South-eastern Australia

25th September - 17th October 2010

Great Otways National Park, Victoria

The Twelve Apostles

The Great Otways National Park is best known for its dramatic coastal scenery.  The most famous of its many landmarks is the Twelve Apostles, named after the 12 sandstone columns that were present at the time of its discovery.  The continuing natural process of erosion has caused the collapse of several of the columns in recent years, diminishing its grandeur to some extent but it is still a spectacularly beautiful place.

Looking east from the Twelve Apostles viewpoint

The principle reason for me visiting the Otways, however, was the opportunity to join an evening kayak trip on the beautiful Lake Elizabeth in the hope of photographing Duck-billed Platypus. 

Lake Elizabeth

The 3 hour paddle around the small lake is organised by Bruce Jackson of Otway Eco Tours and is well worth the money if you want an almost guaranteed chance of seeing Platypus at close range.   Photographing them is not easy, however, since the Platypus is a crepuscular animal and is most active at dawn and dusk.  By the time they start swimming around in the evening the light is beginning to fade and getting a sufficient shutter speed to obtain sharp photos when handholding from the unstable platform of the canoe is a major problem even when using a high ISO setting.

Duck-billed Platypus (Ornithorhynchus anatinus)

I stayed at the campsite at Kennett River for the 3 nights I was in the Otways, and the area around the campsite is an excellent place for seeing a good range of wildlife.  Koalas are particularly common in the forests around the campsite with many present at very close range in the campsite itself. 

Koala (Phascolarctos cinereus)

King Parrots are also common in the campsite.




Australian King Parrot (Alisterus scapularis)

male Australian King Parrot (Alisterus scapularis)

The parrots are also very tame here, as the sale of bird seed at the camp shop encourages people to feed them.
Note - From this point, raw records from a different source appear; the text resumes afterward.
-- ==== Sys2Proof/Laws/FrameStages.lean ====
section
/-! SUPPORT. The frame of the harness commands and the work of the stages: the queue, the clock, the box office die, the fuses and the two memories are as before, and
where a memory may change it keeps its canonical form. -/

set_option linter.unusedSimpArgs false

namespace Sys2Proof.Machine

/-! ### Harness -/

@[simp] theorem prjFlags_frame :
    ∀ x0 s, (prjFlags x0 s).pending = s.pending ∧ (prjFlags x0 s).time = s.time ∧ (prjFlags x0 s).boxDie = s.boxDie ∧ (prjFlags x0 s).fuses = s.fuses ∧ (prjFlags x0 s).dram = s.dram ∧ (prjFlags x0 s).ws = s.ws := by
  intros; simp [prjFlags]

@[simp] theorem seedForward_frame_pending :
    ∀ x0 x1 s, (seedForward x0 x1 s).pending = s.pending := by
  intros; unfold seedForward; (repeat' split) <;> simp

@[simp] theorem seedForward_frame_time :
    ∀ x0 x1 s, (seedForward x0 x1 s).time = s.time := by
  intros; unfold seedForward; (repeat' split) <;> simp

@[simp] theorem seedForward_frame_boxDie :
    ∀ x0 x1 s, (seedForward x0 x1 s).boxDie = s.boxDie := by
  intros; unfold seedForward; (repeat' split) <;> simp

@[simp] theorem seedForward_frame_fuses :
    ∀ x0 x1 s, (seedForward x0 x1 s).fuses = s.fuses := by
  intros; unfold seedForward; (repeat' split) <;> simp

@[simp] theorem seedForward_wf_dram :
    ∀ x0 x1 s, Memory.wf s.dram = true → Memory.wf (seedForward x0 x1 s).dram = true := by
  intros; unfold seedForward; simp only []; (repeat' split) <;> simp +contextual [*]

@[simp] theorem seedForward_frame_ws :
    ∀ x0 x1 s, (seedForward x0 x1 s).ws = s.ws := by
  intros; unfold seedForward; (repeat' split) <;> simp

theorem execContrib_frame_pending :
    ∀ x0 x1 x2 s t, execContrib x0 x1 x2 s = .next t → (t).pending = s.pending := by
  intros; rename_i h; simp only [execContrib] at h; (repeat' split at h) <;> (simp only [Host.Outcome.next.injEq, reduceCtorEq] at h) <;> (subst h; simp)

theorem execContrib_frame_time :
    ∀ x0 x1 x2 s t, execContrib x0 x1 x2 s = .next t → (t).time = s.time := by
  intros; rename_i h; simp only [execContrib] at h; (repeat' split at h) <;> (simp only [Host.Outcome.next.injEq, reduceCtorEq] at h) <;> (subst h; simp)

theorem execContrib_frame_boxDie :
    ∀ x0 x1 x2 s t, execContrib x0 x1 x2 s = .next t → (t).boxDie = s.boxDie := by
  intros; rename_i h; simp only [execContrib] at h; (repeat' split at h) <;> (simp only [Host.Outcome.next.injEq, reduceCtorEq] at h) <;> (subst h; simp)

theorem execContrib_frame_fuses :
    ∀ x0 x1 x2 s t, execContrib x0 x1 x2 s = .next t → (t).fuses = s.fuses := by
  intros; rename_i h; simp only [execContrib] at h; (repeat' split at h) <;> (simp only [Host.Outcome.next.injEq, reduceCtorEq] at h) <;> (subst h; simp)

theorem execContrib_wf_dram :
    ∀ x0 x1 x2 s t, Memory.wf s.dram = true → execContrib x0 x1 x2 s = .next t → Memory.wf (t).dram = true := by
  intros; rename_i hw h; simp only [execContrib] at h; (repeat' split at h) <;> (simp only [Host.Outcome.next.injEq, reduceCtorEq] at h) <;> (subst h; simp +contextual [hw])

theorem execContrib_wf_ws :
    ∀ x0 x1 x2 s t, Memory.wf s.ws = true → execContrib x0 x1 x2 s = .next t → Memory.wf (t).ws = true := by
  intros; rename_i hw h; simp only [execContrib] at h; (repeat' split at h) <;> (simp only [Host.Outcome.next.injEq, reduceCtorEq] at h) <;> (subst h; simp +contextual [hw])

theorem execPartial_frame_pending :
    ∀ x0 x1 x2 s t, execPartial x0 x1 x2 s = .next t → (t).pending = s.pending := by
  intros; rename_i h; simp only [execPartial] at h; (repeat' split at h) <;> (simp only [Host.Outcome.next.injEq, reduceCtorEq] at h) <;> (subst h; simp)

theorem execPartial_frame_time :
    ∀ x0 x1 x2 s t, execPartial x0 x1 x2 s = .next t → (t).time = s.time := by
  intros; rename_i h; simp only [execPartial] at h; (repeat' split at h) <;> (simp only [Host.Outcome.next.injEq, reduceCtorEq] at h) <;> (subst h; simp)

theorem execPartial_frame_boxDie :
    ∀ x0 x1 x2 s t, execPartial x0 x1 x2 s = .next t → (t).boxDie = s.boxDie := by
  intros; rename_i h; simp only [execPartial] at h; (repeat' split at h) <;> (simp only [Host.Outcome.next.injEq, reduceCtorEq] at h) <;> (subst h; simp)

theorem execPartial_frame_fuses :
    ∀ x0 x1 x2 s t, execPartial x0 x1 x2 s = .next t → (t).fuses = s.fuses := by
  intros; rename_i h; simp only [execPartial] at h; (repeat' split at h) <;> (simp only [Host.Outcome.next.injEq, reduceCtorEq] at h) <;> (subst h; simp)

theorem execPartial_wf_dram :
    ∀ x0 x1 x2 s t, Memory.wf s.dram = true → execPartial x0 x1 x2 s = .next t → Memory.wf (t).dram = true := by
  intros; rename_i hw h; simp only [execPartial] at h; (repeat' split at h) <;> (simp only [Host.Outcome.next.injEq, reduceCtorEq] at h) <;> (subst h; simp +contextual [hw])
female Australian King Parrot (Alisterus scapularis)

Laughing Kookaburra (Dacelo novaeguineae)

immature Crimson Rosella (Platycercus elegans)

A small flooded area next to the campsite was home to a few families of Pacific and Maned Ducks busily rearing their chicks.

Pacific Black Duck (Anas superciliosa) duckling

Pacific Black Duck (Anas superciliosa)

Pacific Black Duck (Anas superciliosa)

A White-faced Heron was also attracted to the flooded area...


White-faced Heron (Egretta novaehollandiae)

Eastern Yellow Robin (Eopsaltria australis)

Behind the campsite, the unsealed Grey River Road winds its way up the hillside and I found this to be a good place to go for a walk in the mornings and evenings.  The birdlife in the roadside scrub and woodland was quite varied and there were numerous photographic opportunities.

Eastern Yellow Robin (Eopsaltria australis)

Eastern Yellow Robins were quite common and very confiding at times. 

Rufous Bristlebird (Dasyornis broadbenti)

Rufous Bristlebirds were also fairly common along the roadside. From all I have read, this is normally a very shy, skulking species that is difficult to see, so I was very pleased to have got such good views.

Grey Shrike-thrush (Colluricincla harmonica)

Grey Shrike-thrush is another skulker that is more often heard than seen.  Oddly, I don't even remember seeing this bird and it was a bit of a surprise when I came across this photo after downloading them to my computer.

Superb Fairy-wren (Malurus cyaneus)

Superb Fairy-wren and Grey Fantails were two of my favourite birds from southeast Australia.  They have such a lot of character and like many small birds are constantly fidgeting and rarely stay still for more than a couple of seconds.  The fantails take this to an extreme and even when staying on the same perch they are in constant motion, fanning their tail and flicking their wings.  Of course, this can make it a bit frustrating when you are trying to photograph them, but it all adds to the challenge!